→ **Dataset**
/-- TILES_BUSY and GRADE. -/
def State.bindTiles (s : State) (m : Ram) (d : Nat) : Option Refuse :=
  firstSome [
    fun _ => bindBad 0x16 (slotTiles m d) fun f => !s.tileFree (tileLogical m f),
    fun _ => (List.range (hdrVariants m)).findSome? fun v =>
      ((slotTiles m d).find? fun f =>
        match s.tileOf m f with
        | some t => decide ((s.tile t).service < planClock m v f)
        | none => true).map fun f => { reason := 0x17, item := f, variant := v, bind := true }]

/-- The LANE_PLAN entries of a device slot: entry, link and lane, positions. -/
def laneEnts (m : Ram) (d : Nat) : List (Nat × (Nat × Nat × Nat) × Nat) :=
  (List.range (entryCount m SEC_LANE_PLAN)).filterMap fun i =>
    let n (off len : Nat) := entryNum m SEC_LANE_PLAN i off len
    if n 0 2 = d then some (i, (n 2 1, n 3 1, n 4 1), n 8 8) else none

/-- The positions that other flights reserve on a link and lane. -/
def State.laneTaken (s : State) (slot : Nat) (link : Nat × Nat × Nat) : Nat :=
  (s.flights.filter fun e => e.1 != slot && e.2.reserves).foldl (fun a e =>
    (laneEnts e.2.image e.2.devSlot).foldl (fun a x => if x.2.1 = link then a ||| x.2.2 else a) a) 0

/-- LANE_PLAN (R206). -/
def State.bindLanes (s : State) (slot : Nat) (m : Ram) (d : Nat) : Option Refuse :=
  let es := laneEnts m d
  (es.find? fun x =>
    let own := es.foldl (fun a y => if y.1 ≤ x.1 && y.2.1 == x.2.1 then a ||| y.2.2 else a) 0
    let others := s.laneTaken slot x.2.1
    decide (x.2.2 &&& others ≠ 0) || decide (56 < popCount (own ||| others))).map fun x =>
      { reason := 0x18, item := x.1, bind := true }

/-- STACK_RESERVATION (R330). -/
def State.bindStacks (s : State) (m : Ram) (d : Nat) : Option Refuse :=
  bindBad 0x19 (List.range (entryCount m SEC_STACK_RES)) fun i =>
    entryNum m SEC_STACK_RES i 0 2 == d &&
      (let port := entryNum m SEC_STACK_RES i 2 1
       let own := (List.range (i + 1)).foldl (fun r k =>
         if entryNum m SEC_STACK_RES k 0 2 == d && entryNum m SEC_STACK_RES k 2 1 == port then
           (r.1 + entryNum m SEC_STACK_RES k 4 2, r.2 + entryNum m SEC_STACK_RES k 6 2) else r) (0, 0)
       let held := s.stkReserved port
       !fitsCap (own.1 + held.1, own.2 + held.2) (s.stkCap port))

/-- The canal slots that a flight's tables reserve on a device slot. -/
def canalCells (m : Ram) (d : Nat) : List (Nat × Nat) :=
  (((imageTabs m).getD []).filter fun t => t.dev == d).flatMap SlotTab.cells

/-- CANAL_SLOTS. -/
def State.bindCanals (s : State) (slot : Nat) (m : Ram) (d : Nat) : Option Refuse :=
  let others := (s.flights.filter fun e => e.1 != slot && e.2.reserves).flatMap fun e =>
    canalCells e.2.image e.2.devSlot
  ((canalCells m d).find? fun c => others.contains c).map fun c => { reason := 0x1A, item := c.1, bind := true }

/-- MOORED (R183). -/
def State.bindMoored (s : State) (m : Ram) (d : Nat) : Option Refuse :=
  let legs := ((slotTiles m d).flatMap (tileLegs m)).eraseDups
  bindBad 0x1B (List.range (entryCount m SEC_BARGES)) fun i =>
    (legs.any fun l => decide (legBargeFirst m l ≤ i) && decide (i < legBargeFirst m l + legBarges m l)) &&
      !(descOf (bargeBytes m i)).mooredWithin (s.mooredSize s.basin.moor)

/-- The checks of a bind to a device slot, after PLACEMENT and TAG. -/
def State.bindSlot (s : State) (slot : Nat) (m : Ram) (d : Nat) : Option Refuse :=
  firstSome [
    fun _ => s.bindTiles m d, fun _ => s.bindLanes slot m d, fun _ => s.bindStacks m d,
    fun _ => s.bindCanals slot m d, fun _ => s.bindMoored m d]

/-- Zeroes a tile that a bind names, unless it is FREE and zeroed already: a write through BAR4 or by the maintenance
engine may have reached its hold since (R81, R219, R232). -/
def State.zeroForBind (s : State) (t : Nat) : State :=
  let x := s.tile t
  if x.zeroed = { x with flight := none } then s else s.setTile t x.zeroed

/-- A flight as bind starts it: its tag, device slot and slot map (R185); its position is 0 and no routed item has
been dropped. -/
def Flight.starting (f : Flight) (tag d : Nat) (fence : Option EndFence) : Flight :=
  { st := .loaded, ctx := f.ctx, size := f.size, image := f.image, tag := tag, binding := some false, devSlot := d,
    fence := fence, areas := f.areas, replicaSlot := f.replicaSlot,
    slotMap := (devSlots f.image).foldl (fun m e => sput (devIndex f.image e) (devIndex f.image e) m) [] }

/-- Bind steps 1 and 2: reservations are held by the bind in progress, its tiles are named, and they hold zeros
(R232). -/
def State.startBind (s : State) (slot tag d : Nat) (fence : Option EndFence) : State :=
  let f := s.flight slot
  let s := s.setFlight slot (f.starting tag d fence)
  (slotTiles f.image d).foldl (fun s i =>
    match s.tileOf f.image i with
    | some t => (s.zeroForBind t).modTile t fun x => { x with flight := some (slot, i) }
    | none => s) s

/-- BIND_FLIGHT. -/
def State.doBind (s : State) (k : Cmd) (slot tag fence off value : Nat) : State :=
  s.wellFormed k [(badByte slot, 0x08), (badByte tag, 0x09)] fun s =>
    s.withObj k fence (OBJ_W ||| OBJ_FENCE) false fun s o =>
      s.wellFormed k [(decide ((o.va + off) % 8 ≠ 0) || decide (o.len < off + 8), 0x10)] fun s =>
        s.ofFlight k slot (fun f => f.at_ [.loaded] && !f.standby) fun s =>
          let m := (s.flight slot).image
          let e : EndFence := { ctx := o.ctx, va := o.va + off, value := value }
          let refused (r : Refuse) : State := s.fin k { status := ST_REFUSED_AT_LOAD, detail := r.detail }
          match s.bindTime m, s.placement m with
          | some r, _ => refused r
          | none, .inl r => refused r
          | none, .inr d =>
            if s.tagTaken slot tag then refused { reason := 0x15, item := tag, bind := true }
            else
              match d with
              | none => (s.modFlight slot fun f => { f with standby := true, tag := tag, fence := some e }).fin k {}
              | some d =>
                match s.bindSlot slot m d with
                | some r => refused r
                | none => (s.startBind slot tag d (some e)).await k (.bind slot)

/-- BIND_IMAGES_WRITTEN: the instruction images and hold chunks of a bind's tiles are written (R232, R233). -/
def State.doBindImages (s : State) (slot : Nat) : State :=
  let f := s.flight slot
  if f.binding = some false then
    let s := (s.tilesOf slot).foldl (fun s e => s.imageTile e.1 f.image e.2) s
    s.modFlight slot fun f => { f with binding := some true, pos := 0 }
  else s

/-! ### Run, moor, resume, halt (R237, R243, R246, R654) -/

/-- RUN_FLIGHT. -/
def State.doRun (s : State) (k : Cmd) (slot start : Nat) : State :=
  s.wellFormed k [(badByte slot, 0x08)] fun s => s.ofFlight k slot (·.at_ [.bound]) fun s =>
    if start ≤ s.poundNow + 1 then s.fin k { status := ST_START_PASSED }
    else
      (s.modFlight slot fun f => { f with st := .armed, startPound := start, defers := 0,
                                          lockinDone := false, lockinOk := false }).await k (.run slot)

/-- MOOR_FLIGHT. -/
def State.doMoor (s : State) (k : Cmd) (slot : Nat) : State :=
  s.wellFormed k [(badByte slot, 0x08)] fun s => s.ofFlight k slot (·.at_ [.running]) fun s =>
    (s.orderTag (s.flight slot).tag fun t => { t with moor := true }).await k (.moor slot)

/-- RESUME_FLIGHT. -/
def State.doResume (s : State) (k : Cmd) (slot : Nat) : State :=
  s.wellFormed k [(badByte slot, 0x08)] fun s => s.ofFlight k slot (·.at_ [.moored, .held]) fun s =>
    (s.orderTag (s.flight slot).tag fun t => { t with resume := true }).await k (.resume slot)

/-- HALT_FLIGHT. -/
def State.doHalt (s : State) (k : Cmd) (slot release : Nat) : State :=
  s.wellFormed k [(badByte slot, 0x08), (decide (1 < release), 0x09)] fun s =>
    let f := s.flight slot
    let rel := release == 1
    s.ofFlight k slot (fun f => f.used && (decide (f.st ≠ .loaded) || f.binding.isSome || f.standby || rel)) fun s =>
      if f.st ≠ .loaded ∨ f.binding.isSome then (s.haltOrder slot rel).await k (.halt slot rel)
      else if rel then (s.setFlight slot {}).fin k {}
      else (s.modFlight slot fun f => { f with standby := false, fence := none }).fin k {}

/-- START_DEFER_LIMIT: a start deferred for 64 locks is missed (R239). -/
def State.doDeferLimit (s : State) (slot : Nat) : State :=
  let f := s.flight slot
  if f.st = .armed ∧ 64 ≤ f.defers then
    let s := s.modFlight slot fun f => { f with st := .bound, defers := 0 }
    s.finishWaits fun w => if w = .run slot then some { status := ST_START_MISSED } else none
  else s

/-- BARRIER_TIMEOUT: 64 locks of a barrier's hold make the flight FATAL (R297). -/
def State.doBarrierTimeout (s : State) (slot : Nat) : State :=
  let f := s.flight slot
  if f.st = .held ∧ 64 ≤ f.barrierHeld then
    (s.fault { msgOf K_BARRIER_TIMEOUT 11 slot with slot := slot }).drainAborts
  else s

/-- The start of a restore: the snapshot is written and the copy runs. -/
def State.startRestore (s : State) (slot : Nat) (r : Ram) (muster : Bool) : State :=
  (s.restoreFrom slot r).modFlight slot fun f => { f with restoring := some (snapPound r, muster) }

---

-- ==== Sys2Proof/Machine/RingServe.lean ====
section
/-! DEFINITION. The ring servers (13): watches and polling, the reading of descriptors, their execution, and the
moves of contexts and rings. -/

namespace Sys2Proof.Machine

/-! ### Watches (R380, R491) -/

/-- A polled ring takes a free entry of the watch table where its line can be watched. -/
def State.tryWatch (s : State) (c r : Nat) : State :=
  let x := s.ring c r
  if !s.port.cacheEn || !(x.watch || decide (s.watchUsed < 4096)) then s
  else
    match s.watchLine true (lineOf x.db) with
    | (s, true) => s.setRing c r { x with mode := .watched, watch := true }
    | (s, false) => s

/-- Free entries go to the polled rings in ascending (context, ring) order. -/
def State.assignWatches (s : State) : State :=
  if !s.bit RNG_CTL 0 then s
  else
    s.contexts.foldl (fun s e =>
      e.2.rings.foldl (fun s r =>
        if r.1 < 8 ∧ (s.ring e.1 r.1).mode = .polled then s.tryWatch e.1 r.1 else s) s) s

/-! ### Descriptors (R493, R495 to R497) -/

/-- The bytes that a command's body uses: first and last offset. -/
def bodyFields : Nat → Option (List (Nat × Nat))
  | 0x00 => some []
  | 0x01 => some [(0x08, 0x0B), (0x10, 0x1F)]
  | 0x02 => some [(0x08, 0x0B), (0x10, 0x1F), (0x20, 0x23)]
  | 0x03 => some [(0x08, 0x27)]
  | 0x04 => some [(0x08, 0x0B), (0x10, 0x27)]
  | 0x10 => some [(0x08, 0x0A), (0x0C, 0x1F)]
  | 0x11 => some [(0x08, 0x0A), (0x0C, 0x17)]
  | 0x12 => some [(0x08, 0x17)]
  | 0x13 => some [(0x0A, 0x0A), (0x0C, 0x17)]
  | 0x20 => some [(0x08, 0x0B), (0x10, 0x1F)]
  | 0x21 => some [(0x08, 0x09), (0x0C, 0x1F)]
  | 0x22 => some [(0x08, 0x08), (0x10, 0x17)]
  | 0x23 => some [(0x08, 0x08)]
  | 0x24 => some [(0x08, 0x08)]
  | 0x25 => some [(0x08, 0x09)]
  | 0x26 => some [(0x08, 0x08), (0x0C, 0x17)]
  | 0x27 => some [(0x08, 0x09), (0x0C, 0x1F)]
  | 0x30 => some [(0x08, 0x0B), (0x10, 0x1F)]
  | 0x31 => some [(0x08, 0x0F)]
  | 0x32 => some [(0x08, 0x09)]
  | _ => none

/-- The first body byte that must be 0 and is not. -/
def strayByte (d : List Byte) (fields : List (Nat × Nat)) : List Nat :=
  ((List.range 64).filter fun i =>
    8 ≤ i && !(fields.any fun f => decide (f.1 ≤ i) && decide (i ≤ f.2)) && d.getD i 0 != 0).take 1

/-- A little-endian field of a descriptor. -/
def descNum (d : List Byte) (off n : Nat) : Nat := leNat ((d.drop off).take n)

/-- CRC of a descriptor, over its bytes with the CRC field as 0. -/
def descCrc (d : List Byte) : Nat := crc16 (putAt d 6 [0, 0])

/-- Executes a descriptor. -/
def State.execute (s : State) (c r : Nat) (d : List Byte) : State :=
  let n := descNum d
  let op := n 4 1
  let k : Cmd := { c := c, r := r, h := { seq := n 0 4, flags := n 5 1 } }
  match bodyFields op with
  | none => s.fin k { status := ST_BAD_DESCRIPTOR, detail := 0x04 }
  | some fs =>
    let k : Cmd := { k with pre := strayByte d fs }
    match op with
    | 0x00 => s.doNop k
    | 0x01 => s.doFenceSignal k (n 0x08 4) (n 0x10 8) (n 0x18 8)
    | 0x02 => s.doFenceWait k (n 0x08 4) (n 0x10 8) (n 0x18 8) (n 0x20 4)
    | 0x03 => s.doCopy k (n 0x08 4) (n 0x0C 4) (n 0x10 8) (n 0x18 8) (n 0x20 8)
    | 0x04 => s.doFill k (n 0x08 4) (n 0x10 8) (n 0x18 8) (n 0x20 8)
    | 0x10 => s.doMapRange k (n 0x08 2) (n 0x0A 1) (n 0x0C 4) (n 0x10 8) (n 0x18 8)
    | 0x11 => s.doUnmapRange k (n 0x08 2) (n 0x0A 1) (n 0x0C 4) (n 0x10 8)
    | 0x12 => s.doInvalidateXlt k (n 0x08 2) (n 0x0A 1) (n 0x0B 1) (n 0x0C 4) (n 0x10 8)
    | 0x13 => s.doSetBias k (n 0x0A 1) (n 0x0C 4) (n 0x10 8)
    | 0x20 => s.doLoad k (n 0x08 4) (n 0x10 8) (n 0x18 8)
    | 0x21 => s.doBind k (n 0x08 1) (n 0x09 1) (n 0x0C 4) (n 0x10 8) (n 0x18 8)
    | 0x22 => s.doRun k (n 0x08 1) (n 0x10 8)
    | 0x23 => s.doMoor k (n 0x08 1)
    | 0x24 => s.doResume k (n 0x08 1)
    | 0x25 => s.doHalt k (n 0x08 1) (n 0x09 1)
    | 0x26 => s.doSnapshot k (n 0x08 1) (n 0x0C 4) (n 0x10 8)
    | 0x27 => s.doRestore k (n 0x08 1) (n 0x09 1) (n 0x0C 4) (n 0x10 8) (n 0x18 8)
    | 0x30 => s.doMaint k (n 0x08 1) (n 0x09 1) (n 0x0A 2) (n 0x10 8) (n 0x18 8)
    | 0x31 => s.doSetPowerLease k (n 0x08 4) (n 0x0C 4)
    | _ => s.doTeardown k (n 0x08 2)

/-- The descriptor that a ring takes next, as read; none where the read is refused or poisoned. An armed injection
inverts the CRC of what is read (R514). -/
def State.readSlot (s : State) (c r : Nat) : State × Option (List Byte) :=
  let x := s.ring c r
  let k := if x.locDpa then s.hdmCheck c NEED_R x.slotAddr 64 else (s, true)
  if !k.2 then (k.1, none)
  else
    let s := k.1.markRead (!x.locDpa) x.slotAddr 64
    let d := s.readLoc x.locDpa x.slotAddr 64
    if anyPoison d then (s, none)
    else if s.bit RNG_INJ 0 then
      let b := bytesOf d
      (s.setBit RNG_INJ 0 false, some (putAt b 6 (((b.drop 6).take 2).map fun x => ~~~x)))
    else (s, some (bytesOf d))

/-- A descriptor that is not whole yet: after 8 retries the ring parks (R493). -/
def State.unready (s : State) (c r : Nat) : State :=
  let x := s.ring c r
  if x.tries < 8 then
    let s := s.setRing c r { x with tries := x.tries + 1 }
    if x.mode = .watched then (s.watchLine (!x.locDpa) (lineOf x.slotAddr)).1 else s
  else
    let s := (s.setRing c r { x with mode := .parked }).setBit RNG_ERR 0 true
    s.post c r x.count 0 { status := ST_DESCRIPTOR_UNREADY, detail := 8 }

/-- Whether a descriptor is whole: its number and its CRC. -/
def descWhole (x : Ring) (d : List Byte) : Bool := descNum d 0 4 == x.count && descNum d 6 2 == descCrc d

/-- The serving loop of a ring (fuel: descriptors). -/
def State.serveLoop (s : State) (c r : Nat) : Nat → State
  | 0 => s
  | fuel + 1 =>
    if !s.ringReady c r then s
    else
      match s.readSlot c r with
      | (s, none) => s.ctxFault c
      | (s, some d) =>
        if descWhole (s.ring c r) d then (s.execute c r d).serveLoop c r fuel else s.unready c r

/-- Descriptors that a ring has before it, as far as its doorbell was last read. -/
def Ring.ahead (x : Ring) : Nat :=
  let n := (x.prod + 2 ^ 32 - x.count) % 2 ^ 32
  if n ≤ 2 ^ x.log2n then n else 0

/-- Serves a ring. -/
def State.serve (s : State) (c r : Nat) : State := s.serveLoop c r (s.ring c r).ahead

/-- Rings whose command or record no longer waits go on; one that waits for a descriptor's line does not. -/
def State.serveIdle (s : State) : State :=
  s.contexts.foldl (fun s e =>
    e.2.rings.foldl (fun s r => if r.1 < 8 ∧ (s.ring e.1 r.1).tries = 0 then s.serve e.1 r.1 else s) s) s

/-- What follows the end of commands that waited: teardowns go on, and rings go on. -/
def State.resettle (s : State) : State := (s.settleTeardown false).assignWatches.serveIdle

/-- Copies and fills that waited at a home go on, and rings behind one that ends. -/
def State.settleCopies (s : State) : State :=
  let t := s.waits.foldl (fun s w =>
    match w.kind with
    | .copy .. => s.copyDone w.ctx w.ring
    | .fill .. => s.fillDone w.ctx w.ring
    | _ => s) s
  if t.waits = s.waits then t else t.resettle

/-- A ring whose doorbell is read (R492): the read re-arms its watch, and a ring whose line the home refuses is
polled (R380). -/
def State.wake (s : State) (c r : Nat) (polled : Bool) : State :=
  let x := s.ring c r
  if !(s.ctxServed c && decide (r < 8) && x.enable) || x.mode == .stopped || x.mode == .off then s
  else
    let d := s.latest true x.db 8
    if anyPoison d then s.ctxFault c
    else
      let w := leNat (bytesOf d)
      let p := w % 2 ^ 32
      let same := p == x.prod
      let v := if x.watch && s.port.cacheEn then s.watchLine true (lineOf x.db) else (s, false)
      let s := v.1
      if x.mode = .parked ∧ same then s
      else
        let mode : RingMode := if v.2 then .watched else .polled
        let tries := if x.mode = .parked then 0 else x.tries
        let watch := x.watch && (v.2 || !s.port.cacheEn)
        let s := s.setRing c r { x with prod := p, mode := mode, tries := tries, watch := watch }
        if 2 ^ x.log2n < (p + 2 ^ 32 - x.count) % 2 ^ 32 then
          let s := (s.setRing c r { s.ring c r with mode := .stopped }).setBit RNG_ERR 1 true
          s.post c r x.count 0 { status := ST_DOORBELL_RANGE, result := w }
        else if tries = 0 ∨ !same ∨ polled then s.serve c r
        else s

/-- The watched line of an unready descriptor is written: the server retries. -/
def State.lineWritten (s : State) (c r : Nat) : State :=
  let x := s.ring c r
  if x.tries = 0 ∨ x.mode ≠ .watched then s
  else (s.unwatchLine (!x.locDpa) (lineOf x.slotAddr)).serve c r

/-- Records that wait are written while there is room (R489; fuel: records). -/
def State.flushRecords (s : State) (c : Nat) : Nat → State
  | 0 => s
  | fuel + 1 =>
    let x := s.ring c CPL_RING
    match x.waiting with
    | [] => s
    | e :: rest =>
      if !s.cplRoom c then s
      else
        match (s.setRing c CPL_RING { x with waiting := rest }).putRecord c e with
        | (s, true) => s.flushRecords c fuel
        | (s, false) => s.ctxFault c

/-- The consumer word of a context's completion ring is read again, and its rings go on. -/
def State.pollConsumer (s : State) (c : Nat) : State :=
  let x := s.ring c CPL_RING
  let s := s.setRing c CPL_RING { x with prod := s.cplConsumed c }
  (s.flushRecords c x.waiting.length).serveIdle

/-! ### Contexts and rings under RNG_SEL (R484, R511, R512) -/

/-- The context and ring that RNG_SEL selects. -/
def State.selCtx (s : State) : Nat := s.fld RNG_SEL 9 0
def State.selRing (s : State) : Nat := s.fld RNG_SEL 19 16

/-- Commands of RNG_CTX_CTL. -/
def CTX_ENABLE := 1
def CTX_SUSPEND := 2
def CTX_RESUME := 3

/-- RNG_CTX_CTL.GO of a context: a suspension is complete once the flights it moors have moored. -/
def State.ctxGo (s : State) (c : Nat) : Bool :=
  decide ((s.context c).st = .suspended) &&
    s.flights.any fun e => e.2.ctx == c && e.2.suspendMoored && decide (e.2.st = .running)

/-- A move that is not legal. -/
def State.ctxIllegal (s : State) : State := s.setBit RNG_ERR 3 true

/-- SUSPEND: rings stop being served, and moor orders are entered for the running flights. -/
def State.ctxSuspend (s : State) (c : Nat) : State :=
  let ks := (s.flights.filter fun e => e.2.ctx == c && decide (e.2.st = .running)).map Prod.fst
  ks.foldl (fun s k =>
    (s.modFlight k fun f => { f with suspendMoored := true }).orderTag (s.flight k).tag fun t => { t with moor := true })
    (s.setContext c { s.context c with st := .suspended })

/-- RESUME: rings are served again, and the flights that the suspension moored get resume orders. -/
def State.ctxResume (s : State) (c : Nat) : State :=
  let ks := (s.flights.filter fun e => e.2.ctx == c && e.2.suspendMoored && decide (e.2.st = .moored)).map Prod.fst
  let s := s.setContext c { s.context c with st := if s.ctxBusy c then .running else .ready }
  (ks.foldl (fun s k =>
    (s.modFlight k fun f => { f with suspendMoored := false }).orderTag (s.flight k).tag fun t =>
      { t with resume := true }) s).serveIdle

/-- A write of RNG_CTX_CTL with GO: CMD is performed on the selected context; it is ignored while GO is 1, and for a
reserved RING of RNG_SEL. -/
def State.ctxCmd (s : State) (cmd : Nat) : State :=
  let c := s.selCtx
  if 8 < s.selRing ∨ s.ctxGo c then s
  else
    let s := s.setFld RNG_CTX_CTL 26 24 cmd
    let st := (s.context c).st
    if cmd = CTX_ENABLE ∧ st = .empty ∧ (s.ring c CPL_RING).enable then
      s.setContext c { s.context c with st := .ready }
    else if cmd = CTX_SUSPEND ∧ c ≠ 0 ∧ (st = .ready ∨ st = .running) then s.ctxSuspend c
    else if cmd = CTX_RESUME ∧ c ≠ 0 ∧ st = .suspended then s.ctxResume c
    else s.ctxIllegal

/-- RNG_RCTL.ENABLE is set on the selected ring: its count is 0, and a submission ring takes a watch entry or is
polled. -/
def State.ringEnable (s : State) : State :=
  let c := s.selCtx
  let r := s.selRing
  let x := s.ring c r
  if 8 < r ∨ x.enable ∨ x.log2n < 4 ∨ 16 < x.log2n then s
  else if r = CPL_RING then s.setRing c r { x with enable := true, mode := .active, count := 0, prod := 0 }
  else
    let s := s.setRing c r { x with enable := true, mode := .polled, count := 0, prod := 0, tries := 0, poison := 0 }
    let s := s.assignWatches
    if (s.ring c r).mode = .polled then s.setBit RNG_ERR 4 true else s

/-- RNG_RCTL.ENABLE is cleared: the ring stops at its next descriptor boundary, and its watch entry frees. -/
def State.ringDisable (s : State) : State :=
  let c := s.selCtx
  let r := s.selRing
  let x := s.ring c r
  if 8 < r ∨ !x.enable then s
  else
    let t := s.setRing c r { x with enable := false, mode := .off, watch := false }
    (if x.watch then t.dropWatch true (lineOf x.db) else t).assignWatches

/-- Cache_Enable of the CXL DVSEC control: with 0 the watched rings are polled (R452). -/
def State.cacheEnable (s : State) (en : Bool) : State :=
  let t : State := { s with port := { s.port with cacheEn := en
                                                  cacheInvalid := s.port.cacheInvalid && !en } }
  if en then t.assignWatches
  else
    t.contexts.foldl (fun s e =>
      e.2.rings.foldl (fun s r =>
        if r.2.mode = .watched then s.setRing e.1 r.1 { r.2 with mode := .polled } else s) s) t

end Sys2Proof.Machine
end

→ **Instructions for the task**
Output exactly one stretch of the listing: from the line containing "def State.selRing (s" through the line containing "1, and for a", both end lines included.

→ **Task output**
def State.selRing (s : State) : Nat := s.fld RNG_SEL 19 16

/-- Commands of RNG_CTX_CTL. -/
def CTX_ENABLE := 1
def CTX_SUSPEND := 2
def CTX_RESUME := 3

/-- RNG_CTX_CTL.GO of a context: a suspension is complete once the flights it moors have moored. -/
def State.ctxGo (s : State) (c : Nat) : Bool :=
  decide ((s.context c).st = .suspended) &&
    s.flights.any fun e => e.2.ctx == c && e.2.suspendMoored && decide (e.2.st = .running)

/-- A move that is not legal. -/
def State.ctxIllegal (s : State) : State := s.setBit RNG_ERR 3 true

/-- SUSPEND: rings stop being served, and moor orders are entered for the running flights. -/
def State.ctxSuspend (s : State) (c : Nat) : State :=
  let ks := (s.flights.filter fun e => e.2.ctx == c && decide (e.2.st = .running)).map Prod.fst
  ks.foldl (fun s k =>
    (s.modFlight k fun f => { f with suspendMoored := true }).orderTag (s.flight k).tag fun t => { t with moor := true })
    (s.setContext c { s.context c with st := .suspended })

/-- RESUME: rings are served again, and the flights that the suspension moored get resume orders. -/
def State.ctxResume (s : State) (c : Nat) : State :=
  let ks := (s.flights.filter fun e => e.2.ctx == c && e.2.suspendMoored && decide (e.2.st = .moored)).map Prod.fst
  let s := s.setContext c { s.context c with st := if s.ctxBusy c then .running else .ready }
  (ks.foldl (fun s k =>
    (s.modFlight k fun f => { f with suspendMoored := false }).orderTag (s.flight k).tag fun t =>
      { t with resume := true }) s).serveIdle

/-- A write of RNG_CTX_CTL with GO: CMD is performed on the selected context; it is ignored while GO is 1, and for a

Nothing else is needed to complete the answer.